The Club-Choice Conspiracy

It would seem that viewers would be in the dark about a player’s club choice when the golfer is on the course and the TV commentator is in the tower. How do they know what club a player chooses? And why all the fuss about firepower? After considerable contemplation on the matter, it’s become clear to me that this is part of a conspiracy!

You may turn on CBS’s coverage of the RBC Canadian Open this weekend and hear considerable gollies and gushings, which are understandable, when the focus is on big hitters like Dustin Johnson and Robert Garrigus.

“David, did I hear you right?” Gary McCord might say to David Feherty. “How far was that drive?”

Feherty might deadpan, “Oh, just 348 yards.” And then Feherty could reprise an updated version of a line he once used after a great Tiger Woods shot: “Never has my flabber been so completely gasted.”

“Geez — grip it and rip it and check your pants, huh, David? So what’s he got left, and what’s he using?”

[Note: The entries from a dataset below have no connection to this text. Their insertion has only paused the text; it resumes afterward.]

/-- Settles O34: the timer, the switches, and the evaluation, whose takeover is what the indication begins. -/
theorem damperTravelsAndFails : Obligations.DamperTravelsAndFails := by
  intro s d travel hd htravel
  subst hd htravel
  refine ⟨fun elapsed allowance moved hheld helapsed hallowance hmoved => ?_, fun hopening hclosing => ?_,
    fun hfitted => ⟨fun hstate => ?_, fun hstate => ?_, fun hstate => ?_⟩, fun made => ⟨fun h => ?_, fun h => ?_⟩,
    fun hacts hfitted => ?_, fun hacts hfitted eta oda heta hoda => ?_⟩
  · have htravels : s.damper.travelling = true := by
      rcases hmoved with ⟨h, -⟩ | ⟨h, -⟩ <;> simp [Damper.travelling, h]
    rw [exec_damperTimerExpiry_of_travel hheld htravels, Damper.tick_eq helapsed hallowance hmoved]
    refine ⟨fun hon => ?_, fun hover => ?_⟩
    · rw [if_neg (Nat.not_le.2 hon), if_neg]
      rcases hmoved with ⟨h, -⟩ | ⟨h, -⟩ <;> simp [h]
    · rw [if_pos hover]
      rfl
  · exact exec_damperTimerExpiry_of_rest (by simp [Damper.travelling, hopening, hclosing])
  · rw [exec_endSwitchMade]
    simp [Damper.switched, hfitted, hstate, Damper.complete]
  · rw [exec_endSwitchMade]
    simp [Damper.switched, hfitted, hstate, Damper.complete]
  · rw [exec_endSwitchMade]
    simp [Damper.switched, hfitted, hstate]
  · rw [exec_endSwitchMade, Damper.switched_opened made _ h]
  · rw [exec_endSwitchMade, Damper.switched_closed made _ h]
  · refine ⟨s.evaluateFrost, exec_frostEvaluation_of_acts hacts, ?_, ?_⟩
    · rw [s.evaluateFrost_damper, State.damperAfter_unfitted hfitted]
    · rw [s.evaluateFrost_wantedOpen, State.wantedOpen_unfitted hfitted]
  · subst heta hoda
    refine ⟨s.evaluateFrost, exec_frostEvaluation_of_acts hacts, ?_⟩
    rw [s.evaluateFrost_damper, s.evaluateFrost_wantedOpen, State.damperAfter_eq hfitted]
    refine ⟨fun opens closes hopens hcloses => State.wantedOpen_cases hfitted _ hopens hcloses, fun hwanted => ?_,
      fun hwanted => ?_, fun hne => ?_⟩
    · rw [hwanted, Damper.follow_true]
      refine ⟨fun hfrom => ?_, fun hclosed hclosing => if_neg (not_or.2 ⟨hclosed, hclosing⟩)⟩
      rw [if_pos hfrom]
      exact ⟨fun hmade => if_neg (by simp [Damper.switchMade, hmade]), fun hmade => if_pos hmade⟩
    · rw [hwanted, Damper.follow_false]
      refine ⟨fun hfrom => ?_, fun hopened hopening => if_neg (not_or.2 ⟨hopened, hopening⟩)⟩
      rw [if_pos hfrom]
      exact ⟨fun hmade => if_neg (by simp [Damper.switchMade, hmade]), fun hmade => if_pos hmade⟩
    · rw [State.wantedOpen_of_ne hne]
      exact ⟨rfl, s.damper.follow_false_state _⟩

end Sys2Proof.Machine

namespace Sys2Proof.Machine

/-! # The humid boost (R99 to R104) -/

/-! ## The rise window's minimum -/

theorem foldl_min_mem_and_le (a : Int) (l : List Int) :
    l.foldl min a ∈ a :: l ∧ ∀ x ∈ a :: l, l.foldl min a ≤ x := by
  induction l generalizing a with
  | nil => simp
  | cons b l ih =>
    obtain ⟨hmem, hle⟩ := ih (min a b)
    have hmin := hle (min a b) List.mem_cons_self
    refine ⟨?_, fun x hx => ?_⟩
    · rcases List.mem_cons.1 hmem with h | h
      · rw [List.foldl_cons, h]
        rcases min_choice a b with h | h <;> simp [h]
      · exact List.mem_cons_of_mem _ (List.mem_cons_of_mem _ h)
    · simp only [List.mem_cons] at hx
      rcases hx with rfl | rfl | hx
      · exact hmin.trans (min_le_left _ _)
      · exact hmin.trans (min_le_right _ _)
      · exact hle x (List.mem_cons_of_mem _ hx)

theorem windowMinimum_eq_none {l : List Int} : windowMinimum l = none ↔ l = [] := by
  cases l <;> simp [windowMinimum]

theorem windowMinimum_spec {l : List Int} {m : Int} (h : windowMinimum l = some m) : m ∈ l ∧ ∀ x ∈ l, m ≤ x := by
  cases l with
  | nil => exact nomatch h
  | cons a l =>
    obtain rfl : l.foldl min a = m := Option.some.inj h
    exact foldl_min_mem_and_le a l

/-- A rise above some value of the window is a rise above its minimum. -/
theorem exists_rise_iff (l : List Int) (rh threshold : Int) :
    (∃ x ∈ l, threshold ≤ rh - x) ↔ ∃ m, windowMinimum l = some m ∧ threshold ≤ rh - m := by
  constructor
  · rintro ⟨x, hx, hrise⟩
    cases hmin : windowMinimum l with
    | none => simp [windowMinimum_eq_none.1 hmin] at hx
    | some m => exact ⟨m, rfl, by have := (windowMinimum_spec hmin).2 x hx; omega⟩
  · rintro ⟨m, hmin, hrise⟩
    exact ⟨m, (windowMinimum_spec hmin).1, hrise⟩

/-- A window that has taken a value is not empty. -/
theorem pushWindow_ne_nil {α : Type} {n : Nat} (hn : 0 < n) (x : α) (l : List α) : pushWindow n x l ≠ [] := by
  rw [pushWindow, Ne, List.drop_eq_nil_iff, List.length_append, List.length_singleton]
  omega

section
variable {s : State}

/-! ## The dew point and the rise window (R100, R101) -/

theorem exec_humidityEvaluation_of_not_ready (h : s.mc.ready = false) : exec .humidityEvaluation s = .next s := by
  change execHumidityEvaluation s = _
  refine congrArg Host.Outcome.next ?_
  by_cases hheld : s.phase = .held
  · exact State.unlessHeld_held hheld _
  · simp [State.unlessHeld_of_ne hheld, h]

/-- What the first two stages leave in the record. -/
theorem State.sensed_hm (s : State) :
    s.sensed.hm =
      { s.hm with
        dewPoint := if s.channelFailed chEta || s.channelFailed chRh then s.hm.dewPoint
          else some (dewPointOf (s.filtered chEta) (s.filtered chRh))
        rise := if s.channelFailed chRh then [] else pushWindow 30 (s.filtered chRh) s.hm.rise } := by
  unfold State.sensed State.publishDewPoint
  split <;> rfl

theorem State.sensed_frame (s : State) : s.sensed = s.setHm s.sensed.hm := by
  obtain ⟨dewPoint, rise, h⟩ := s.sensed_eq
  rw [h]
  rfl

/-! ## The conditions of the boost (R102, R103) -/

theorem Humidity.anyHumid_iff (hm : Humidity) : hm.anyHumid = true ↔ ∃ n : Fin 4, hm.stations[n].humid = true := by
  unfold Humidity.anyHumid
  rw [Vector.any_eq_true]
  exact ⟨fun ⟨i, hi, h⟩ => ⟨⟨i, hi⟩, h⟩, fun ⟨n, h⟩ => ⟨n, n.2, h⟩⟩

theorem State.boostStarts_iff (s : State) :
    s.boostStarts = true ↔ s.hm.anyHumid = true ∨ (s.channelFailed chRh = false ∧
      ((s.settings.highLimit : Int) ≤ s.filtered chRh ∨
        ∃ x ∈ s.hm.rise, (s.settings.riseThreshold : Int) ≤ s.filtered chRh - x)) := by
  rw [exists_rise_iff]
  unfold State.boostStarts
  cases windowMinimum s.hm.rise <;> simp

theorem State.boostEnds_iff (s : State) (hm : Humidity) :
    s.boostEnds hm = true ↔ hm.boostElapsed = some 600 ∧ hm.anyHumid = false ∧ (s.channelFailed chRh = true ∨
      (s.filtered chRh < (s.settings.highLimit : Int) - 50 ∧
        ∃ m, hm.startMinimum = some m ∧ s.filtered chRh < m + (s.settings.riseThreshold / 2 : Nat))) := by
  unfold State.boostEnds
  cases hm.startMinimum <;> simp [and_assoc]

/-! ## What the two stages after them leave -/

theorem State.stageBoost_of_no_boost (h : s.hm.view ≠ .boost) :
    s.stageBoost = if s.boostStarts then s.startBoost else s := by
  unfold State.stageBoost
  cases hview : s.hm.view with
  | boost => exact absurd hview h
  | none => rfl
  | away => rfl

theorem State.stageBoost_of_boost (h : s.hm.view = .boost) :
    s.stageBoost = if s.boostEnds s.advanceBoost then s.endBoost s.advanceBoost else s.setHm s.advanceBoost := by
  unfold State.stageBoost
  simp only [h]

/-- What the boost and dry protection leave in the record. -/
def Humidity.SameReadings (a b : Humidity) : Prop :=
  a.stations = b.stations ∧ a.rise = b.rise ∧ a.dewPoint = b.dewPoint

theorem State.stageBoost_readings (s : State) : s.stageBoost.hm.SameReadings s.hm := by
  obtain ⟨-, h | h⟩ | ⟨-, h | h⟩ := s.stageBoost_cases <;> rw [h]
  · exact ⟨rfl, rfl, rfl⟩
  · exact ⟨rfl, rfl, rfl⟩
  · exact ⟨rfl, rfl, rfl⟩
  · rw [State.endBoost_hm]
    exact ⟨rfl, rfl, rfl⟩

/-- All that stage 4 can do (R106 to R108). -/
theorem State.stageDry_cases (s : State) :
    s.stageDry = s.counted ∨ (s.hm.view = .none ∧ s.stageDry = s.counted.protectDry) ∨
      (s.hm.view = .away ∧ s.stageDry = s.counted.releaseDry) := by
  cases hview : s.hm.view with
  | boost => exact .inl (State.stageDry_of_boost hview)
  | none =>
    rw [State.stageDry_of_none hview]
    split
    · exact .inr (.inl ⟨rfl, rfl⟩)
    · exact .inl rfl
  | away =>
    rw [State.stageDry_of_away hview]
    split
    · exact .inr (.inr ⟨rfl, rfl⟩)
    · exact .inl rfl

theorem State.stageDry_readings (s : State) : s.stageDry.hm.SameReadings s.hm := by
  obtain h | ⟨-, h⟩ | ⟨-, h⟩ := s.stageDry_cases <;> rw [h]
  · exact ⟨rfl, rfl, rfl⟩
  · exact ⟨rfl, rfl, rfl⟩
  · rw [State.releaseDry_hm]
    exact ⟨rfl, rfl, rfl⟩

theorem State.stageDry_frame (s : State) : ∃ hm da eu, s.stageDry = { s with hm := hm, da := da, eu := eu } := by
  obtain h | ⟨-, h⟩ | ⟨-, h⟩ := s.stageDry_cases <;> rw [h]
  · exact ⟨_, _, _, rfl⟩
  · exact ⟨_, _, _, rfl⟩
  · rw [State.releaseDry, State.removeKind_eq_setDa]
    exact ⟨_, _, _, rfl⟩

“He has a perfect lie at 181 yards, but it’s into a stiff breeze. Gary, he’s hitting an 8 iron!! Really?”

How Do They Know?

Really, indeed! There are three questions here:

  1. How do they get that information?
  2. How do we know that information is correct?
  3. How much does that information cost us?

Answer #1. Commentators are often former players who know how far pros can hit, and in many cases know the distances of individual players. Plus, they get club-choice information from signals by the caddie or by officials on the course. For example, fist is a 5 iron, four fingers a 4 iron, one finger pointing down a 6-iron, etc.

Ah, but Is an 8 Really an 8?

Answer #2. We don’t know that information is correct. It certainly makes for great entertainment — and sustained viewing — to hear how normal-sized mortals hit abnormally long. Yes, they are that good and they have flawless form, but is that really an 8 iron the guy’s hitting? Do you think a caddie who wants to keep his job is really going to signal to the world that a reputed big hitter is pulling a wimpy 7 iron when the rest of the field is hitting an 8? Hell, no! And even if he does pull an 8, is that 8 an 8, or is it an 8 made with a 7-iron loft secretly by the manufacturer?

Of course, the media has a part in this, something the online golf community has suspected for years. There are 129 replies so far to this forum question: “Are Tour Pro Distances Exaggerated?” Some say no, but many say yes for a number of excellent reasons, including “just do it” who writes:

“Yes they exaggerate why should the reporting in golf be any different that anything else in this country. The government/ House and Senate exaggerates everything, Mfg`s exaggerates club claims, anyone that wants to prove a point exaggerates, many on golf forums. Every corner of life here exaggerates for or against, one way or another, to such a degree no one can find the truth anymore about anything. Sorry for the rant!”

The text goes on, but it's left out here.